Latha: On a like on like comparison between the two quarters so on net-net basis how much was restructured last quarter and this quarter, now that you are giving me a net figure?
A: Last quarter we did about Rs 2,500 crore and in this quarter it was Rs 2,150 crore.
Latha: How is the pipeline looking? You think the run rate might be around Rs 2000 crore in the current quarter or even get worse?
A: We cannot say. We hope it has tapered - whatever had to be done is done. There is a deadline which is coming in when restructured as a category would attract the same provisioning as NPA assets, which is April 1, 2015, so the worst would be over even on this category.
Latha: You spoke about loan growth.
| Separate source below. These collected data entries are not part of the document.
theorem injectorClear_disabled (h : (d.inj c).state = .disabled) : d.injectorClear c = none := by
  rw [injectorClear, h]

theorem injectorClear_available (h : (d.inj c).state = .available) :
    d.injectorClear c = some (d.onInj c fun i => { i with missed := 0 }) := by
  rw [injectorClear, h]

theorem injectorClear_fault (h : (d.inj c).state = .fault) : d.injectorClear c = some (d.injectorRestored c) := by
  have hnotice : (d.onInj c fun i => { i with state := .available, missed := 0 }).injNotice c 3 [] = d.injectorRestored c := by
    unfold injNotice
    rw [onInj_inj_same]
    rfl
  rw [injectorClear, h]
  exact congrArg some hnotice

end Entries

end Device

theorem next_dev {s : State} {o : Host.Outcome State Fault Refusal} {x : Device} (h : o = .next { s with dev := x }) :
    ∃ u : State, o = .next u ∧ u.pending = s.pending ∧ u.dev = x :=
  ⟨_, h, rfl, rfl⟩

/-- R43: what a request that resets the entry leaves, whatever shots it takes from bays that close. -/
theorem settle_injectorReset {d e : Device} {c : Chan} {r : Option InjectorRec} {st : InjectorState} (h : d.SameButInjs e)
    (hinjs : e.injs = (d.injectorReset c r st).injs) (hrecs : e.injRecs = Bank.write d.injRecs c r)
    (hcustody : e.custody = d.custody) :
    (settle d e).inj c = ⟨st, [], none, (d.inj c).nextToken, none, 0, none⟩ ∧
    (settle d e).injRecs = Bank.write d.injRecs c r ∧ (∀ x, x ≠ c → (settle d e).inj x = d.inj x) ∧
    (settle d e).armRecs = d.armRecs ∧ (settle d e).arms = d.arms ∧ (settle d e).custody = d.custody ∧
    e.mp.answers <+: (settle d e).mp.answers := by
  obtain ⟨sinjs, srecs, sarmRecs, sarms, scustody, sanswers⟩ := settle_injectors h
  have hinj : ∀ x, (settle d e).inj x = (d.injectorReset c r st).inj x := fun x => by
    rw [Device.inj, sinjs, hinjs, ← Device.inj]
  refine ⟨?_, srecs.trans hrecs, fun x hx => ?_, sarmRecs, sarms, scustody.trans hcustody, sanswers⟩
  · rw [hinj, Device.injectorReset_inj]
  · rw [hinj, Device.injectorReset_inj_other _ _ _ _ hx]

/-! ### The requests -/

open Device

theorem exec_tableWriteInjector (s : State) (t : Byte) (c : Chan) (w : InjectorWrite) :
    exec (.tableWriteInjector t (some (c.val, w))) s = advance s fun d =>
      d.request (.tableWriteInjector t (some (c.val, w))) fun e => e.conclude 1 t (e.writeInjector c w) := by
  show execTableWriteInjector t (some (c.val, w)) s = _
  unfold execTableWriteInjector
  simp only [withOps_some, withIndex_val]

theorem exec_tableClearInjector (s : State) (t : Byte) (c : Chan) :
    exec (.tableClearInjector t (some c.val)) s =
      advance s fun d => d.request (.tableClearInjector t (some c.val)) fun e => e.conclude 3 t (e.clearInjector c) := by
  show execTableClearInjector t (some c.val) s = _
  unfold execTableClearInjector
  simp only [withOne_val]

theorem exec_injectorClear (s : State) (t : Byte) (c : Chan) :
    exec (.injectorClear t (some c.val)) s =
      advance s fun d => d.request (.injectorClear t (some c.val)) fun e => e.conclude 15 t (orWrong (e.injectorClear c)) := by
  show execInjectorClear t (some c.val) s = _
  unfold execInjectorClear
  simp only [withOne_val]

section Requests
variable {s : State} {t : Byte} {c : Chan} {w : InjectorWrite} {j : InjectorRec}

/-- R43: a write whose checks pass. -/
theorem tableWriteInjector_settles (hq : s.quiet = true) (hw : readInjector w = some j)
    (ht : ¬ s.dev.injectorTaken c j.station = true) (hn : s.dev.dosingNames c = false) :
    exec (.tableWriteInjector t (some (c.val, w))) s =
      .next { s with dev := settle s.dev ((s.dev.injectorWritten c j).reply 1 t .ok []) } := by
  obtain ⟨l, hl⟩ := s.dev.injectorWritten_eq c j
  rw [exec_tableWriteInjector]
  refine request_settles hq (by rw [hl]; rfl) (by rw [hl]; rfl) ?_
  rw [← injectorWritten_intoService]
  exact writeInjector_ok (d := s.dev.intoService _) hw ht hn

/-- R43: a clear whose check passes. -/
theorem tableClearInjector_settles (hq : s.quiet = true) (hn : s.dev.dosingNames c = false) :
    exec (.tableClearInjector t (some c.val)) s =
      .next { s with dev := settle s.dev ((s.dev.injectorReset c none .disabled).reply 3 t .ok []) } := by
  rw [exec_tableClearInjector]
  exact request_settles hq rfl rfl (clearInjector_ok (d := s.dev.intoService _) hn)

/-- R43: a write whose checks pass, of an injector with no shot out. -/
theorem tableWriteInjector_quiet (hq : s.quiet = true) (hw : readInjector w = some j)
    (ht : ¬ s.dev.injectorTaken c j.station = true) (hn : s.dev.dosingNames c = false) (hf : (s.dev.inj c).inFlight = [])
    (ho : (s.dev.inj c).offer = none) :
    exec (.tableWriteInjector t (some (c.val, w))) s = .next (s.answers (s.dev.injectorWritten c j) 1 t .ok []) := by
  obtain ⟨l, hl⟩ := s.dev.injectorWritten_eq c j
  rw [exec_tableWriteInjector]
  refine request_injectors hq ?_ (fun b => ?_) (by rw [hl]; rfl) (by rw [hl]; rfl) ?_
  · rw [hl]
    exact ⟨rfl, rfl, rfl, rfl, rfl, rfl⟩
  · rw [hl]
    exact injectorReset_shots _ _ _ _ hf ho b
  · rw [← injectorWritten_intoService]
    exact writeInjector_ok (d := s.dev.intoService _) hw ht hn

/-- R44, R62: INJECTOR CLEAR by the injector's state. -/
theorem injectorClear_answers (t : Byte) (c : Chan) (hq : s.quiet = true) :
    ((s.dev.inj c).state = .disabled →
      exec (.injectorClear t (some c.val)) s = .next (s.answers s.dev 15 t .wrongState [])) ∧
    ((s.dev.inj c).state = .available →
      exec (.injectorClear t (some c.val)) s =
        .next (s.answers (s.dev.onInj c fun i => { i with missed := 0 }) 15 t .ok [])) ∧
    ((s.dev.inj c).state = .fault →
      exec (.injectorClear t (some c.val)) s = .next (s.answers (s.dev.injectorRestored c) 15 t .ok [])) := by
  rw [exec_injectorClear]
  refine ⟨fun hs => request_refused hq ?_, fun hs => ?_, fun hs => ?_⟩
  · rw [injectorClear_disabled (d := s.dev.intoService _) hs]
    rfl
  · refine request_injectors (e := s.dev.onInj c fun i => { i with missed := 0 }) hq ⟨rfl, rfl, rfl, rfl, rfl, rfl⟩
      (onInj_shots ⟨rfl, rfl⟩) rfl rfl ?_
    rw [injectorClear_available (d := s.dev.intoService _) hs]
    rfl
  · refine request_injectors hq (s.dev.injectorRestored_sameButInjs c) (s.dev.injectorRestored_shots c) rfl rfl ?_
    rw [injectorClear_fault (d := s.dev.intoService _) hs]
    rfl

end Requests

/-- Settles O18: the fields, then a station shared, then the channel in use; and INJECTOR CLEAR by the injector's state. -/
theorem injectorWriteClearAndRestore : Obligations.InjectorWriteClearAndRestore := by
  refine ⟨fun s t c w hq h => ?_, ?_, fun s t c hq => ?_⟩
  · rw [exec_tableWriteInjector]
    refine request_refused hq ?_
    cases hw : readInjector w with
    | none => exact writeInjector_unread hw
    | some j =>
      have hout : ¬ _ := fun hout => absurd (hw.symm.trans (readInjector_eq_none hout)) (by simp)
      obtain ⟨x, i, hx, hi, hs⟩ : ∃ x i, x ≠ c ∧ s.dev.injRec x = some i ∧ w.station = some i.station.val := by tauto
      obtain ⟨hj, -⟩ := readInjector_eq_some.mp hw
      have hsame : i.station = j.station := Fin.ext (Option.some.inj (hs.symm.trans (fieldAddr_eq_some.mp hj).1))
      exact writeInjector_taken (d := s.dev.intoService _) hw ((injectorTaken_iff ..).mpr ⟨x, i, hx, hi, hsame⟩)
  · intro s t c w st code shot k acc hq hst hcode hshot hk hacc h0 c1 c2 s1 s2 k1 k2 l1 l2 w1 w2 t1 t2 hfree
    have hw : readInjector w = some ⟨st, code, shot, k, acc, w.tolerance.getD 5, w.window.getD 8, w.timeout.getD 4⟩ :=
      readInjector_eq_some.mpr ⟨fieldAddr_eq_some.mpr ⟨hst, h0⟩, inRange_eq_some.mpr ⟨hcode, c1, c2⟩,
        inRange_eq_some.mpr ⟨hshot, s1, s2⟩, inRange_eq_some.mpr ⟨hk, k1, k2⟩, hacc, inRangeOr_getD l1 l2, inRangeOr_getD w1 w2,
        inRangeOr_getD t1 t2⟩
    have ht : ¬ s.dev.injectorTaken c st = true := by
      rw [injectorTaken_iff]
      rintro ⟨x, j, hx, hj, hs⟩
      exact hfree x j hx hj hs
    refine ⟨fun hn hf ho => ⟨⟨_, rfl, tableWriteInjector_quiet hq hw ht hn hf ho⟩, ?_⟩, fun hn => ⟨?_, ?_⟩, fun hn => ⟨?_, ?_⟩⟩
    · rw [exec_tableClearInjector]
      exact request_injectors hq (injectorReset_sameButInjs s.dev c none .disabled) (injectorReset_shots _ _ _ _ hf ho) rfl rfl
        (clearInjector_ok (d := s.dev.intoService _) hn)
    · obtain ⟨l, hl⟩ := s.dev.injectorWritten_eq c
        ⟨st, code, shot, k, acc, w.tolerance.getD 5, w.window.getD 8, w.timeout.getD 4⟩
      obtain ⟨u, hu, hpending, hdev⟩ := next_dev (tableWriteInjector_settles (t := t) hq hw ht hn)
      refine ⟨u, hu, hpending, ?_⟩
      rw [hdev, hl]
      exact settle_injectorReset ⟨rfl, rfl, rfl, rfl, rfl, rfl⟩ rfl rfl rfl
    · obtain ⟨u, hu, hpending, hdev⟩ := next_dev (tableClearInjector_settles (t := t) hq hn)
      refine ⟨u, hu, hpending, ?_⟩
      rw [hdev]
      exact settle_injectorReset ⟨rfl, rfl, rfl, rfl, rfl, rfl⟩ rfl rfl rfl
    · rw [exec_tableWriteInjector]
      exact request_refused hq (writeInjector_inUse (d := s.dev.intoService _) hw ht hn)
    · rw [exec_tableClearInjector]
      exact request_refused hq (clearInjector_inUse (d := s.dev.intoService _) hn)
  · obtain ⟨hdisabled, havailable, hfault⟩ := injectorClear_answers t c hq
    cases hs : (s.dev.inj c).state with
    | disabled => exact hdisabled hs
    | available => exact havailable hs
    | fault => exact hfault hs

end Sys2Proof.Machine
end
Can you give me an idea of loan growth and how it might end the year?
A: In September we were at 6.5, now we are at 9.7. The industry is growing at around 14 percent. So, we expect to catch-up with the industry in the coming quarter so that the year-end growth should be close to that and that of course would be aided by the base effect.
Latha: Where is the growth? Is it in retail, is it in small and medium enterprises (SME), is it agriculture?
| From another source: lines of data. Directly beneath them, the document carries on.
-- ==== Sys2Proof/Proofs/RackHold.lean ====
section
/-! RACK HOLD and RACK RELEASE (R78 to R81, R170): the rack hold source changed for all four bays together, each bay's own
event, and the tests that follow for every bay. -/

namespace Sys2Proof.Machine

open Sys2Proof

namespace Device

/-! ### What the bays' tests leave of a bay (R75, R80, R83) -/

/-- R75: a bay that is neither TRIPPED, HOLDING nor CLOSING can lose a cause by its tests, and no more. -/
theorem bayTests_plain {d : Device} {b : BayId} (ht : (d.bay b).state ≠ .tripped) (hh : (d.bay b).state ≠ .holding)
    (hc : (d.bay b).state ≠ .closing) : ∃ s, (d.bayTests b).bay b = { d.bay b with causes := s } := by
  obtain ⟨s, hs⟩ := valveTest_bay (d := d) ht
  rw [bayTests, grantHold_still (.inl (by rw [hs]; exact hh)), closingTest_still (.inl (by rw [hs]; exact hc))]
  exact ⟨s, hs⟩

/-- R75: a TRIPPED bay with no cause that its arms lift stays as it is. -/
theorem bayTests_tripped {d : Device} {b : BayId} (ht : (d.bay b).state = .tripped)
    (hv : ¬ ((d.bay b).causes.valve = true ∧ d.armsSeated b = true)) : d.bayTests b = d := by
  rw [bayTests, show d.valveTest b = d from if_neg hv, grantHold_still (.inl (by rw [ht]; decide)),
    closingTest_still (.inl (by rw [ht]; decide))]

/-- R80: a HOLDING bay with an arm away from CLOSED stays as it is. -/
theorem bayTests_holding {d : Device} {b : BayId} (hs : (d.bay b).state = .holding)
    (ha : ((d.armsOf b).all fun a => (d.arm a).position == .closed) = false) : d.bayTests b = d := by
  obtain ⟨a, hmem, hp⟩ := List.all_eq_false.mp ha
  rw [bayTests_unseated (mem_armsOf.mp hmem) (by simpa using hp), closingTest_still (.inl (by rw [hs]; decide))]

/-- The holds of a bay. -/
def SameHolds (r q : Bay) : Prop := q.holdBay = r.holdBay ∧ q.holdRack = r.holdRack

theorem SameHolds.trans {r q p : Bay} (h : SameHolds r q) (k : SameHolds q p) : SameHolds r p :=
  ⟨k.1.trans h.1, k.2.trans h.2⟩

theorem enterState_holds (d : Device) (b : BayId) (st : BayState) : SameHolds (d.bay b) ((d.enterState b st).bay b) := by
  rw [enterState, onBay_bay_same]
  split <;> exact ⟨rfl, rfl⟩

theorem onBay_holds_same (d : Device) (b : BayId) {f : Bay → Bay} (h : SameHolds (d.bay b) (f (d.bay b))) :
    SameHolds (d.bay b) ((d.onBay b f).bay b) := by
  rw [onBay_bay_same]
  exact h

/-- R72, R82: the load test touches no hold. -/
theorem loadTest_holds (d : Device) (b : BayId) : SameHolds (d.bay b) ((d.loadTest b).bay b) := by
  cases ho : d.orderOf b with
  | none => rw [loadTest, ho]; exact ⟨rfl, rfl⟩
  | some o =>
    obtain ⟨hdone, hnot⟩ := loadTest_eq ho
    by_cases hl : d.loadDone b o
    · rw [hdone hl, closeLoad_of_none hl.2.2, bayNotice_bay]
      exact (enterState_holds d b .closing).trans (onBay_holds_same _ _ ⟨rfl, rfl⟩)
    · rw [hnot hl]
      exact ⟨rfl, rfl⟩

theorem enterHeld_holds (d : Device) (b : BayId) (p : BeforeHold) : SameHolds (d.bay b) ((d.enterHeld b p).bay b) := by
  rw [enterHeld, bayNotice_bay]
  exact (enterState_holds d b .held).trans (onBay_holds_same _ _ ⟨rfl, rfl⟩)

theorem clearCause_holds (d : Device) (b : BayId) (c : TripCause) : SameHolds (d.bay b) ((d.clearCause b c).bay b) := by
  unfold clearCause
  dsimp only
  split
  · exact ⟨rfl, rfl⟩
  have hcleared : SameHolds (d.bay b) (((d.onBay b fun x => { x with causes := x.causes.put c false }).bayNotice b 10 []).bay b) :=
    onBay_holds_same (f := fun x => { x with causes := x.causes.put c false }) _ _ ⟨rfl, rfl⟩
  generalize (d.onBay b fun x => { x with causes := x.causes.put c false }).bayNotice b 10 [] = e at hcleared ⊢
  split
  · have hstopped := hcleared.trans (onBay_holds_same e b (f := fun x => { x with resumeTimer := none }) ⟨rfl, rfl⟩)
    split
    · exact hstopped.trans (enterHeld_holds ..)
    · exact (hstopped.trans (enterState_holds ..)).trans (loadTest_holds ..)
  · exact hcleared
A: Six percent came in agri, which was quite good. Industry grew at about 11.3 percent out of which micro, small and medium enterprises (MSME) grew by 21 percent, large industry only grew by about 7 percent, retail for the first time grew by about 18 percent and today our retail to total asset has grown to 12.3 percent of total assets, something which used to be less than 10 percent about two years ago. So, we have seen growth…
Latha: Your net interest margins, you have done 3.5 percent. How do you see that progressing?
A: We give a yearly guidance of 3.5 percent and we try and stand by it. This quarter was 3.57, next year whenever the RBI gives their projection, which we feel is always more accurate based on wider gamut of inputs. So, depending on that we give our guidance. For this year 3.52 percent, I am sure we will meet our guidance that we gave at the beginning of the year.
Ekta: I just want to focus on the power sector exposure that PNB has at this point in time. Considering that you have got in out of your consolidation strategy, will you now be aggressively looking to lend towards power and infrastructure as well as iron and steel. The sectors which have been detrimental for you all in terms of asset quality?
A: I would be wary of doing that – for the first time our growth in infrastructure has come in single digits - that is 8.3 and unless something dramatic happens where the enabling environment is conducive for banks to lend otherwise by all these years we have been getting flag for having funded this industry. I think we would be very careful but that would be our personal view.